From the entries below, copy each line in which the word "parseDec" occurs.

Input for this task –

· · · · ·

-- ==== Sys2Proof/Machine/Bytes.lean ====
section
/-! DEFINITION. Byte-sequence functions: slices (R11), the XOR fold and checksum (R17, R110, R111), decimal digits (R16), frames (R90, R123). -/

namespace Sys2Proof.Machine

/-- `s[a:b]`, half-open (R11). -/
def slice (s : List Byte) (a b : Nat) : List Byte := (s.drop a).take (b - a)

/-- `s[k]` of a sequence known to be longer than `k` (R11). The 0 beyond the end is never used by a rule. -/
def at_ (s : List Byte) (k : Nat) : Byte := s.getD k 0

/-- `xor_fold` (R17). R17 leaves it undefined on the empty sequence, where no rule applies it (R110, R111, R116). -/
def xorFold : List Byte → Byte
  | [] => 0
  | b :: bs => b ^^^ xorFold bs

/-- `lrc` (R110): none is the error EMPTY_INPUT. -/
def lrc (s : List Byte) : Option Byte := if s = [] then none else some (xorFold s)

/-- The checksum computed over a frame's payload and ETX: `xor_fold(f[1:len(f)-1])` (R111). -/
def lrcComputed (f : List Byte) : Byte := xorFold (slice f 1 (f.length - 1))

/-- The checksum a frame carries: its last byte (R111). -/
def lrcReceived (f : List Byte) : Byte := at_ f (f.length - 1)

/-- `lrc_ok` (R111). -/
def lrcOk (f : List Byte) : Bool :=
  if f.length < 3 then false else lrcComputed f == lrcReceived f

/-- `is_digit` (R16). -/
def isDigit (b : Byte) : Bool := 0x30 ≤ b.toNat && b.toNat ≤ 0x39

/-- `digits_ok` (R16). -/
def digitsOk (s : List Byte) : Bool := s.all isDigit

/-- The number an ASCII digit stands for (R16). R16 defines none for another byte; the term here is then the byte less 0x30, stopping at 0: DESIGN CHOICE, used by no rule (log 28). -/
def digitValue (b : Byte) : Nat := b.toNat - 0x30

/-- `parse_dec` (R16): the first byte is the most significant digit. R16 defines it only where `digits_ok` holds; the value elsewhere is a DESIGN CHOICE (log 28), and every use is after the digit checks. -/
def parseDec : List Byte → Nat
  | [] => 0
  | b :: bs => digitValue b * 10 ^ bs.length + parseDec bs

/-- `dec_n(v)` (R16): byte k is `0x30 + ((v / 10^(n-1-k)) mod 10)`. R16 defines it for `v < 10^n`; for a greater v the term here is v's low n digits, a DESIGN CHOICE (log 28), and every use is after the range checks. -/
def decDigits (n v : Nat) : List Byte :=
  (List.range n).map fun k => BitVec.ofNat 8 (0x30 + v / 10 ^ (n - 1 - k) % 10)

/-- `first_non_digit(s, base)` (R16): the least `base + k` such that `s[k]` is no digit. -/
def firstNonDigit : List Byte → Nat → Option Nat
  | [], _ => none
  | b :: bs, base => if isDigit b then firstNonDigit bs (base + 1) else some base

/-- `rep(n, b)` (R11). -/
def rep (n : Nat) (b : Byte) : List Byte := List.replicate n b

/-- `frame(P) = [STX] ++ P ++ [ETX] ++ [lrc(P ++ [ETX])]` (R90, R123). -/
def frame (p : List Byte) : List Byte :=
  [Config.stx] ++ p ++ [Config.etx] ++ [xorFold (p ++ [Config.etx])]

/-- `strip(f) = f[1 : len(f)-2]` (R123): by position, with no check of the bytes removed (R137). -/
def strip (f : List Byte) : List Byte := slice f 1 (f.length - 2)

end Sys2Proof.Machine
end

· · · · ·

Solution to the problem –
def parseDec : List Byte → Nat
  | b :: bs => digitValue b * 10 ^ bs.length + parseDec bs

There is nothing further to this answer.